Introduction

background

Look at Mr. Robota's this tweet regarding MPI, and how do each process work together (mainly regarding the compilation of standard output)? I was curious about the buffer control and the point, so I did a rough search.

Caution

This time, I haven't written in detail about the environment etc., so please be sure to take the back and use it by yourself without taking it **. In addition, please note that the terms used are quite attached to the texto.

In addition, I tried Linux environment, and there are three types of MPI: Intel, SGI-MPT, and OpenMPI. Also, Fortran is not mentioned at all. For C / C ++.

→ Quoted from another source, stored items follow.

/-! ### Management engine (09_management_protocol.md) -/

/-- Claim states (R154). -/
inductive Claim where
  | unclaimed
  | pending
  | claimed
deriving DecidableEq, Repr

/-- Restart stages (R154). -/
inductive RestartStage where
  | none
  | lanes
  | memory
deriving DecidableEq, Repr

/-- MGMT_REPLY statuses, in the order of their codes (R181). -/
inductive MgmtStatus where
  | done
  | busy
  | notReady
  | notManager
  | badTable
  | badRow
  | badValue
  | rowInUse
  | overlap
  | locked
  | stagedPending
  | notPermitted
  | state
deriving DecidableEq, Repr

/-- The two operations that last (R161). -/
inductive OpKind where
  | sessionReset (target : Lane)
  | restart
deriving DecidableEq, Repr

/-- The operation in progress (R154, R161); `ended` when it has reached its end and its final reply waits for the slot. -/
structure Operation where
  kind : OpKind
  lane : Lane
  tag : Tag
  ended : Bool
deriving DecidableEq, Repr

/-- A MGMT_REPLY in the reply slot (R162). -/
structure MgmtReply where
  lane : Lane
  tag : Tag
  number : BitVec 8
  code : BitVec 8
  status : MgmtStatus
  kindWord : BitVec 32
  payload : List Word
deriving DecidableEq, Repr

/-- The management engine (R154) and the management reply slot (R162). -/
structure Mgmt where
  claim : Claim
  strapped : Lane
  confirmTimer : Option Nat
  manager : Option Lane
  locked : Bool
  op : Option Operation
  forfeit : Bool
  stage : RestartStage
  restarts : BitVec 32
  reply : Option MgmtReply
deriving DecidableEq, Repr

/-! ### Link port (10_the_agent_link_and_parcel_formats.md) -/

/-- Link states (R173). -/
inductive LinkState where
  | down
  | aligning
  | up
deriving DecidableEq, Repr

/-- REFUSAL codes (R24), in the order of their codes from 1 (R181). -/
inductive RefusalCode where
  | notReady
  | notJoined
  | staleSession
  | suspended
  | draining
  | badRequest
  | tagInUse
  | tableFull
  | creditOverrun
deriving DecidableEq, Repr

/-- A REFUSAL in the refusal queue (R25, R177). -/
structure RefusalItem where
  lane : Lane
  tag : Tag
  number : BitVec 8
  code : RefusalCode
  address : BitVec 32
deriving DecidableEq, Repr

/-- The source of the item in transmission (R178). -/
inductive TxSource where
  | mgmtReply
  | notice
  | refusal
  | credit (lane : Lane)
  | stream (lane : Lane)
deriving DecidableEq, Repr

/-- The parcel in transmission (R179). -/
structure Transmission where
  source : TxSource
  parcel : Parcel
deriving DecidableEq, Repr

/-- The link port (R173, R177, R178); its other sources stand with the blocks that fill them. -/
structure LinkPort where
  state : LinkState
  good : Nat
  damaged : Nat
  refusals : List RefusalItem
  tx : Option Transmission
  lastCredit : Lane
  lastStream : Lane
deriving DecidableEq, Repr

/-! ### The part -/

/-- The state of the part. `pending` is the queue of commands, `freeCount` the counter of free values (log 12). -/
structure State where
  pending : List Instr
  timebase : BitVec 32
  link : LinkPort
  mgmt : Mgmt
  faults : FaultUnit
  lanes : Vector LaneState 16
  agents : Vector AgentRow 16
  windows : WindowUnit
  portRow : PortRow
  xlat : Translation
  areas : Vector Area 16
  staging : Memory
  classes : Vector BudgetClass 8
  port : MemoryPort
  freeCount : Nat
deriving DecidableEq, Repr
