-- ==== Sys2Proof/Machine/Dispatch.lean ====
section
/-! DEFINITION. One arm for each command of spec/opcode_table.json: one direct call of its meaning. -/

namespace Sys2Proof.Machine

def exec (i : Instr) (s : State) : Host.Outcome State Fault Refusal :=
  match i with
  | .lineReset straps => Sys2Proof.Machine.execLineReset straps s
  | .signalPresent => Sys2Proof.Machine.execSignalPresent s
  | .goodMarker => Sys2Proof.Machine.execGoodMarker s
  | .damagedMarker => Sys2Proof.Machine.execDamagedMarker s
  | .lossOfSignal => Sys2Proof.Machine.execLossOfSignal s
  | .parcelDropped frame => Sys2Proof.Machine.execParcelDropped frame s
  | .join lane tag identifier => Sys2Proof.Machine.execJoin lane tag identifier s
  | .leave lane tag number => Sys2Proof.Machine.execLeave lane tag number s
  | .read lane tag number address length => Sys2Proof.Machine.execRead lane tag number address length s
  | .write lane tag number address length data => Sys2Proof.Machine.execWrite lane tag number address length data s
  | .claim lane tag => Sys2Proof.Machine.execClaim lane tag s
  | .confirm lane tag => Sys2Proof.Machine.execConfirm lane tag s
  | .confirmTimerExpiry => Sys2Proof.Machine.execConfirmTimerExpiry s
  | .release lane tag => Sys2Proof.Machine.execRelease lane tag s
  | .handover lane tag payload => Sys2Proof.Machine.execHandover lane tag payload s
  | .readRow lane tag payload => Sys2Proof.Machine.execReadRow lane tag payload s
  | .loadRow lane tag payload => Sys2Proof.Machine.execLoadRow lane tag payload s
  | .loadRowPort lane tag row words => Sys2Proof.Machine.execLoadRowPort lane tag row words s
  | .loadRowAgents lane tag row words => Sys2Proof.Machine.execLoadRowAgents lane tag row words s
  | .loadRowWindows lane tag row words => Sys2Proof.Machine.execLoadRowWindows lane tag row words s
  | .loadRowAreas lane tag row words => Sys2Proof.Machine.execLoadRowAreas lane tag row words s
  | .loadRowClasses lane tag row words => Sys2Proof.Machine.execLoadRowClasses lane tag row words s
  | .loadRowRoutes lane tag row words => Sys2Proof.Machine.execLoadRowRoutes lane tag row words s
  | .commit lane tag => Sys2Proof.Machine.execCommit lane tag s
  | .invalidate lane tag payload => Sys2Proof.Machine.execInvalidate lane tag payload s
  | .sessionSuspend lane tag payload => Sys2Proof.Machine.execSessionSuspend lane tag payload s
  | .sessionResume lane tag payload => Sys2Proof.Machine.execSessionResume lane tag payload s
  | .sessionReset lane tag payload => Sys2Proof.Machine.execSessionReset lane tag payload s
  | .throttleStart lane tag payload => Sys2Proof.Machine.execThrottleStart lane tag payload s
  | .throttleRelease lane tag payload => Sys2Proof.Machine.execThrottleRelease lane tag payload s
  | .readFaults lane tag payload => Sys2Proof.Machine.execReadFaults lane tag payload s
  | .clearFaults lane tag payload => Sys2Proof.Machine.execClearFaults lane tag payload s
  | .lock lane tag => Sys2Proof.Machine.execLock lane tag s
  | .restart lane tag => Sys2Proof.Machine.execRestart lane tag s
  | .status lane tag => Sys2Proof.Machine.execStatus lane tag s
  | .unknownOperation lane tag code => Sys2Proof.Machine.execUnknownOperation lane tag code s
  | .grant ids => Sys2Proof.Machine.execGrant ids s
  | .memoryResponse id status beats => Sys2Proof.Machine.execMemoryResponse id status beats s
  | .responseTimeout id => Sys2Proof.Machine.execResponseTimeout id s
  | .windowEnd cls => Sys2Proof.Machine.execWindowEnd cls s
  | .slotEnd cls => Sys2Proof.Machine.execSlotEnd cls s
  | .transmitStart => Sys2Proof.Machine.execTransmitStart s
  | .transmissionEnd => Sys2Proof.Machine.execTransmissionEnd s
  | .laneDetached lane => Sys2Proof.Machine.execLaneDetached lane s
  | .finalReplyHanded => Sys2Proof.Machine.execFinalReplyHanded s
  | .restartStageMemory => Sys2Proof.Machine.execRestartStageMemory s
  | .restartFinalChange => Sys2Proof.Machine.execRestartFinalChange s

end Sys2Proof.Machine
end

What is standard output buffering?

What is buffering?

First of all, about "buffering".

When outputting data from standard output, it is done through stdout for C and std :: cout for C ++, but even if you call printf or std :: ostream :: operator <<, the output will be reflected immediately. It is not always done. This is because calling the OS APIs (write and send) that are actually in charge of output in small pieces is generally disadvantageous in terms of performance, and in the standard library, it is stored in a buffer to some extent and lumped. This is because I try to spit it out all at once. This behavior is called ** buffering **.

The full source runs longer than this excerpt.